Identifying Speakers - Amazon Transcribe

Identifying Speakers

You can have Amazon Transcribe identify the different speakers in an audio clip, a process known as diarization or speaker identification. When you enable speaker identification, Amazon Transcribe labels each fragment with the speaker that it identified.

You can specify that Amazon Transcribe identify between 2 and 10 speakers in the audio clip. You get the best performance when the number of speakers that you ask to identify matches the number of speakers in the input audio.

To turn on speaker identification, set the MaxSpeakerLabels and ShowSpeakerLabels field of the Settings field when you call the StartTranscriptionJob operation. You must set both fields or else Amazon Transcribe returns an exception.

When Amazon Transcribe completes a transcription job, it creates a JSON file that contains the results and saves the file in an S3 bucket. The file is identified by a user-specific URI. Use the URI to get the results.

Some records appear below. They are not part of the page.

-- ==== Sys2Proof/Machine/Mirror.lean ====
section
/-!
DEFINITION. The mirror: region tables (R342, R343, R448), the stream and its operations (R344 to R349, R352,
R357, R449), the receiver's log and image (R350 to R353, R357), and folds (R353).
-/

namespace Sys2Proof.Machine

/-! ### Life of the engine -/

/-- REST3, or a transition into it (R397). -/
def State.dark (s : State) : Bool := s.rest == .rest3 || s.transit == some .rest3

/-- Powered, in no session-ending reset, and not in REST3. -/
def State.up (s : State) : Bool := s.powered && s.resetting.isNone && !s.dark

/-! ### Regions -/

/-- A region entry (R342). -/
structure Region where
  base : Nat
  bytes : Nat
  role : Nat
  tid : Nat
  coord0 : Nat
  par : Bool
  flush : Bool
  inbase : Bool
deriving DecidableEq, Repr

/-- The offset of a region entry on the MIRROR page (R447). -/
def regionOff (img : Bool) (i : Nat) : Nat := (if img then 0x600 else 0x400) + 32 * i

/-- Entry `i` of the IMG or the OWN table (R448). -/
def State.region (s : State) (img : Bool) (i : Nat) : Region :=
  let o := regionOff img i
  let c := s.reg 10 (o + 4)
  { base := (s.reg 10 o).toNat + bits c 15 0 * 2 ^ 32, bytes := (s.reg 10 (o + 8)).toNat, role := bits c 31 28
    tid := bits (s.reg 10 (o + 12)) 15 0
    coord0 := (s.reg 10 (o + 16)).toNat + bits (s.reg 10 (o + 20)) 15 0 * 2 ^ 32
    par := c.getLsbD 16, flush := c.getLsbD 17, inbase := c.getLsbD 18 }

/-- The OWN ROLE 4 entries. -/
def State.pairs (s : State) : List (Nat × Region) :=
  ((List.range 16).map fun i => (i, s.region false i)).filter fun p => p.2.role == 4

/-- The OWN ROLE 4 entries are none, or one pair of equal BYTES (R343, R449). -/
def State.pairsOk (s : State) : Bool :=
  match s.pairs with
  | [] => true
  | [a, b] => a.2.par != b.2.par && a.2.bytes == b.2.bytes
  | _ => false

/-- The OWN regions that an operation sends, in ascending index; of a ROLE 4 pair the half with PAR `par`, at
the PAR 0 entry's index (R343, R347, R352). -/
def State.ownTodo (s : State) (pick : Region → Bool) (par : Bool) : List RegionTodo :=
  (List.range 16).filterMap fun i =>
    let r := s.region false i
    let h := if r.role = 4 then ((s.pairs.find? fun p => p.2.par == par).map (·.2)).getD r else r
    if r.role = 0 || (r.role = 4 && r.par) || !pick h || h.bytes = 0 then none
    else some ⟨i, h.role, h.base, h.bytes, 0, false⟩

/-! ### Log halves -/

def State.half (s : State) (p : Nat) : LogHalf := s.mirror.halves[p]?.getD LogHalf.reset

def State.modMirror (s : State) (f : MirrorUnit → MirrorUnit) : State := { s with mirror := f s.mirror }

def State.setHalf (s : State) (p : Nat) (h : LogHalf) : State :=
  s.modMirror fun m => { m with halves := m.halves.setIfInBounds p h }

/-- LOG_BASE of a half. -/
def State.logBase (s : State) (p : Nat) : Nat :=
  (s.reg 10 (0x054 + 8 * p)).toNat + bits (s.reg 10 (0x058 + 8 * p)) 15 0 * 2 ^ 32

/-- Bytes of a log entry (R351). -/
def logEntry : Nat := 4160

/-- The OPEN half of the latest step. -/
def State.openHalf (s : State) : Option Nat :=
  let o (p : Nat) : Bool := (s.half p).state == .isOpen
  if o 0 && o 1 then some (if (s.half 0).step.toNat < (s.half 1).step.toNat then 1 else 0)
  else if o 0 then some 0 else if o 1 then some 1 else none

/-- The half in a state, of two the one of the earlier step. -/
def State.oldHalf (s : State) (x : HalfState) : Option Nat :=
  let o (p : Nat) : Bool := (s.half p).state == x
  if o 0 && o 1 then some (if (s.half 0).step.toNat < (s.half 1).step.toNat then 0 else 1)
  else if o 0 then some 0 else if o 1 then some 1 else none

/-- The OPEN half of the earliest step, which a fold request names (R353). -/
def State.staleHalf (s : State) : Option Nat := s.oldHalf .isOpen

/-- Record `k` of a half, as read from memory: header words and payload. -/
def State.readLog (s : State) (base k : Nat) : List Word × List Byte × Bool × Bool :=
  let r := s.readFabric (wrap48 (base + logEntry * k)) logEntry [] none
  (bytesToWords (r.1.take 64), r.1.drop 64, r.2.1, r.2.2)

def hdrMkind (h : List Word) : Nat := bits (hdr h 5) 31 28
def hdrRole (h : List Word) : Nat := bits (hdr h 5) 27 24
def hdrRegion (h : List Word) : Nat := bits (hdr h 11) 3 0
def hdrPos (h : List Word) : Nat := (hdr h 12).toNat + bits (hdr h 13) 15 0 * 2 ^ 32

/-! ### Sending -/

/-- A mirror record handed to the port: DST, RCOUNT and MSEQ are entered, MSEQ and RCOUNT rise (R296, R346), and the
record awaits its acknowledgement (R349) or is discarded (R285, R379). -/
def State.handMirror (s : State) (r : MirrorRec) : State :=
  if !s.buddyUp then s.mirrorDiscard 1
  else
    let m := s.mirror.mseq
    let dst := addrWord s.partner.buddyId s.wz s.mirrorStream
    let h := (((r.hdr.set 3 (dst.truncate 32)).set 4 ((dst >>> 32).truncate 32)).set 8 s.net.rcount).set 10 m
    let t : State :=
      { s with mirror := { s.mirror with mseq := m + 1 }, net := { s.net with rcount := s.net.rcount + 1 } }
    let u := t.sendRecord h r.body .main 0
    if u.net.outQ.length > t.net.outQ.length then u.modMirror fun x => { x with unacked := x.unacked ++ [m] } else u

/-- The next region record of the operation that runs, read from memory as it is reached, enters the mirror queue
(R347, R348, R352, R357). -/
def State.nextRegion (s : State) (op : MirrorOp) (d : RegionTodo) (rest : List RegionTodo) : State :=
  let mkind : Nat := match op with | .flush => 2 | .baseCopy => 4 | _ => 6
  let mk (role region pos : Nat) (body : List Byte) : MirrorRec :=
    s.mirrorRec mkind role 0 0 (BitVec.ofNat 32 region) (BitVec.ofNat 48 pos) 0 0 body
  if d.logged then
    match ((List.range d.bytes).filter fun k => d.offset ≤ k && hdrMkind (s.readLog d.base k).1 == 2).head? with
    | none => s.modMirror fun u => { u with todo := rest }
    | some k =>
      let (h, body, range, gone) := s.readLog d.base k
      let t := (s.noteFabric range gone).modMirror fun u =>
        { u with todo := { d with offset := k + 1 } :: rest, sent := u.sent + 1 }
      t.mirrorPush [mk (hdrRole h) (hdrRegion h) (hdrPos h) body]
  else
    let n := min 4096 (d.bytes - d.offset)
    let r := s.readFabric (wrap48 (d.base + d.offset)) n [] none
    let t := (s.noteFabric r.2.1 r.2.2).modMirror fun u =>
      { u with todo := if d.offset + 4096 < d.bytes then { d with offset := d.offset + 4096 } :: rest else rest
               sent := u.sent + 1 }
    t.mirrorPush [mk d.role d.region d.offset r.1]

/-- A UPD of the main program waits for room in the mirror queue (R310), or room freed since it has waited is kept for it
until it issues (R348). -/
def State.updWaits (s : State) : Bool :=
  let b := s.fetched .main
  s.executes && s.streamReady .main && b.v1.major == 14 && s.clock.frozenGuard == some false && s.ctx.vl != 0 &&
    (!s.mirrorRoom (groupSize s.ctx.ew.bytes b.v1) || s.mirror.owed == some s.issue.pc)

The following is the JSON file for a short audio file:

{ "jobName": "job ID", "accountId": "account ID", "results": { "transcripts": [{ "transcript": "Professional answer." }], "speaker_labels": { "speakers": 1, "segments": [{ "start_time": "0.000000", "speaker_label": "spk_0", "end_time": "1.430", "items": [{ "start_time": "0.100", "speaker_label": "spk_0", "end_time": "0.690" }, { "start_time": "0.690", "speaker_label": "spk_0", "end_time": "1.210" }] }] }, "items": [{ "start_time": "0.100", "end_time": "0.690", "alternatives": [{ "confidence": "0.8162", "content": "Professional" }], "type": "pronunciation" }, { "start_time": "0.690", "end_time": "1.210", "alternatives": [{ "confidence": "0.9939", "content": "answer" }], "type": "pronunciation" }, { "alternatives": [{ "content": "." }], "type": "punctuation" }] }, "status": "COMPLETED" }